In this work, the authors describe a prototype system they have built that specializes in crawling entity-oriented deep-web sites. The authors propose techniques tailored to tackle important subproblems including query generation, empty page filtering and URL deduplication in the specific context of entity oriented deep-web sites.
Q2. What are the future works in "Crawling deep web entity pages" ?
While these techniques are shown to be useful, their experience points to a few areas that warrant future studies. Given the ubiquity of entity-oriented deep-web sites and the variety of uses that entity-oriented content can enable, the authors believe entity-oriented crawl is a useful research effort, and they hope their initial efforts in this area can serve as a springboard for future research.
Q3. What is the purpose of the URL template generation component?
The URL template generation component then crawls the home-pages of these sites, extracts and parses the web forms found on the homepages, and produces URL templates.
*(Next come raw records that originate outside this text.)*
-- ==== Sys2Proof/Proofs/PumpEvents.lean ====
section
/-!
The pump events at the boundaries of their counters (spec/03, R62 to R65, R70).
-/
namespace Sys2Proof.Machine

section
variable {s : State} (ready : s.atBoundary) {i : BoundaryInput} {n : Channel}
  (present : s.params.pumps[n].present = true)
include ready present

theorem exec_softStartEnd_due (starting : (s.hu.pump n).state = .starting)
    (soft : s.params.pumps[n].soft ≤ (s.hu.pump n).softCount) :
    exec (.softStartEnd n i) s = .next (s.markBoundary i) :=
  congrArg Host.Outcome.next (State.markWhen_due (State.live_of_up ready.1)
    (by simp [-Fin.getElem_fin, present, starting, soft]) i)

theorem exec_minimumRunEnd_due (running : (s.hu.pump n).state = .running)
    (reached : (s.hu.pump n).runCount + 1 = s.params.pumps[n].minRun * 50) :
    exec (.minimumRunEnd n i) s = .next (s.markBoundary i) :=
  congrArg Host.Outcome.next (State.markWhen_due (State.live_of_up ready.1)
    (by simp [-Fin.getElem_fin, present, running, reached]) i)

theorem exec_feedbackAbsenceLock_due (running : (s.hu.pump n).state = .running) (absence : (s.hu.pump n).absence = 24)
    (unheard : s.biu.feedback[n] = false) : exec (.feedbackAbsenceLock n i) s = .next (s.markBoundary i) :=
  congrArg Host.Outcome.next (State.markWhen_due (State.live_of_up ready.1)
    (by simp [-Fin.getElem_fin, present, running, State.feedbackOf, unheard, absence]) i)

theorem exec_restExpiry_due (resting : (s.hu.pump n).state = .resting)
    (goes : ((s.markBoundary i).hu.pump n).state = .off ∨ ((s.markBoundary i).hu.pump n).state = .claiming) :
    exec (.restExpiry n i) s = .next (s.markBoundary i) :=
  congrArg Host.Outcome.next (State.markAsPumpGoes_goes (State.live_of_up ready.1) present (by simp [resting])
    (by simpa using goes))

theorem exec_stoppingDriveZero_due (turning : (s.hu.pump n).state = .stopping ∨ (s.hu.pump n).state = .running)
    (stopped : ((s.markBoundary i).hu.pump n).stopped = true) :
    exec (.stoppingDriveZero n i) s = .next (s.markBoundary i) :=
  congrArg Host.Outcome.next (State.markAsPumpGoes_goes (State.live_of_up ready.1) present
    (by rcases turning with e | e <;> simp [e]) stopped)
end

/-- Settles O12: a boundary brings each pump to its pass as it was, but for what the show asks of it. -/
theorem pumpEventsAtBoundary : Obligations.PumpEventsAtBoundary := by
  intro i s n ready steady present
  obtain ⟨q, pass⟩ := State.markBoundary_pumpPass ready steady present
  have state := Pump.state_of_unasked pass.same
  have minimumRun : (s.hu.pump n).state = .running → (s.hu.pump n).runCount + 1 = s.params.pumps[n].minRun * 50 →
      s.biu.feedback[n] = true → q.event s.params.pumps[n] s.biu.feedback[n] =
        ({ q with runCount := s.params.pumps[n].minRun * 50, absence := 0 } : Pump).answerZero s.params.pumps[n] := by
    intro running reached heard
    rw [heard]
    exact Pump.event_minimumRun (state.trans running) ((Pump.runCount_of_unasked pass.same).symm ▸ reached)
  generalize ht : s.markBoundary i = t at pass
  refine ⟨fun resting last => ?_, fun starting soft heard => ?_, fun starting soft unheard => ?_,
    fun running reached heard => ?_, fun running absence unheard => ?_, fun stopping last => ?_,
    fun running reached heard last => ?_⟩
  · obtain ⟨gone, rest⟩ := pass.rested resting last
    refine ⟨t, ht ▸ exec_restExpiry_due ready present resting ?_, gone, rest⟩
    rw [ht, gone]
    split
    · exact .inl rfl
    · exact .inr rfl
  · have event : q.event s.params.pumps[n] s.biu.feedback[n] = (q.run s.params.pumps[n]).answerZero s.params.pumps[n] := by
      rw [heard]
      exact Pump.event_started (state.trans starting) ((Pump.softCount_of_unasked pass.same).symm ▸ soft)
    obtain ⟨turning, runs⟩ := pass.turns event rfl rfl
    refine ⟨t, ht ▸ exec_softStartEnd_due ready present starting soft, turning.runCount, turning.absence, ?_, ?_, runs⟩ <;>
      rcases turning.state with e | e | e <;> simp [e]
  · refine ⟨t, ht ▸ exec_softStartEnd_due ready present starting soft, pass.locks (p := q) (by simp [starting]) ?_⟩
    rw [unheard]
    exact Pump.event_unstarted (state.trans starting) ((Pump.softCount_of_unasked pass.same).symm ▸ soft)
  · have event := minimumRun running reached heard
    obtain ⟨turning, runs⟩ := pass.turns event (state.trans running) rfl
    refine ⟨t, ht ▸ exec_minimumRunEnd_due ready present running reached, turning.runCount, fun zero => ?_, runs⟩
    obtain ⟨⟨-, -, -, state⟩, arrival, stopped⟩ := Pump.drive_of_stopping (pp := s.params.pumps[n]) (f := t.hu.scale)
      (now := s.nextBoundary) (p := Pump.stop _) rfl rfl
    rw [← pass.stops event (turning.requested.symm.trans zero) (Nat.le_refl _)] at arrival state stopped
    exact ⟨arrival, state.resolve_left stopped⟩
  · obtain ⟨runCount, event⟩ := Pump.event_unheard (pp := s.params.pumps[n]) (state.trans running)
      ((Pump.absence_of_unasked pass.same).trans absence)
    exact ⟨t, ht ▸ exec_feedbackAbsenceLock_due ready present running absence unheard,
      pass.locks (by simp [running]) (by rw [unheard]; exact event)⟩
  · have event := Pump.event_stopping (pp := s.params.pumps[n]) (state.trans stopping) s.biu.feedback[n]
    have driven := pass.driven (by rw [event, state, stopping]; nofun)
    rw [event, Pump.drive_stopped (state.trans stopping) ((Pump.actual_of_unasked pass.same).trans_le last),
      Pump.lockPending_of_unasked pass.same] at driven
    have marks : (t.hu.pump n).stopped = true → exec (.stoppingDriveZero n i) s = .next t := fun stopped =>
      ht ▸ exec_stoppingDriveZero_due ready present (.inl stopping) (ht ▸ stopped)
    unfold State.driveOutput
    cases pending : (s.hu.pump n).lockPending
    · rw [pending, if_neg Bool.false_ne_true] at driven
      refine ⟨t, marks (by rw [driven]; rfl), ?_⟩
      rw [driven]
      exact ⟨rfl, fun _ => ⟨rfl, rfl⟩, nofun⟩
    · rw [pending, if_pos rfl] at driven
      refine ⟨t, marks (by rw [driven]; rfl), ?_⟩
      rw [driven]
      exact ⟨rfl, nofun, fun _ => ⟨rfl, rfl, rfl⟩⟩
  · have event := minimumRun running reached heard
    obtain ⟨turning, -⟩ := pass.turns event (state.trans running) rfl
    refine ⟨t, ht ▸ exec_minimumRunEnd_due ready present running reached, fun zero => ?_⟩
    have rests := pass.stopsAtOnce event (turning.requested.symm.trans zero) (Nat.le_refl _)
      ((Pump.actual_of_unasked pass.same).trans_le last)
    refine ⟨ht ▸ exec_stoppingDriveZero_due ready present (.inr running) ?_, ?_⟩
    · rw [ht, rests]
      rfl
    · unfold State.driveOutput
      rw [rests]
      exact ⟨rfl, rfl, rfl⟩

end Sys2Proof.Machine
end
Q4. How can the authors use this approach to extract relevant entities?
The authors demonstrate that classical techniques for infor-mation retrieval and entity extraction can be used to robustly derive relevant entities for each site, so that crawling bandwidth can be utilized efficiently and effectively (Section 5).
Q5. What is the problem with the prefix “whereto stay in”?
when all the prefix/suffix in the query logs are aggregated, the correct prefix “whereto stay in” occurs much more frequently and should clearly stand out as a entity irrelevant pattern.
Q6. What is the definition of deep-web crawl?
While crawling the deep-web can be immensely useful for a variety of tasks including web indexing [15] and data integration [14], crawling the deep-web content is known to be hard.
Q7. What is the definition of deep web crawl?
Deep-web crawl refers to the problem of surfacing rich information behind the web search interface of diverse sites across the Web.
Q8. What is the reason why the authors filter second-level URLs?
a significant portion of these second-level URLs are in fact entirely irrelevant with no deep-web content (many URLs are static and navigational, for example browsing URLs, login URLs, etc.), which need to be filtered out.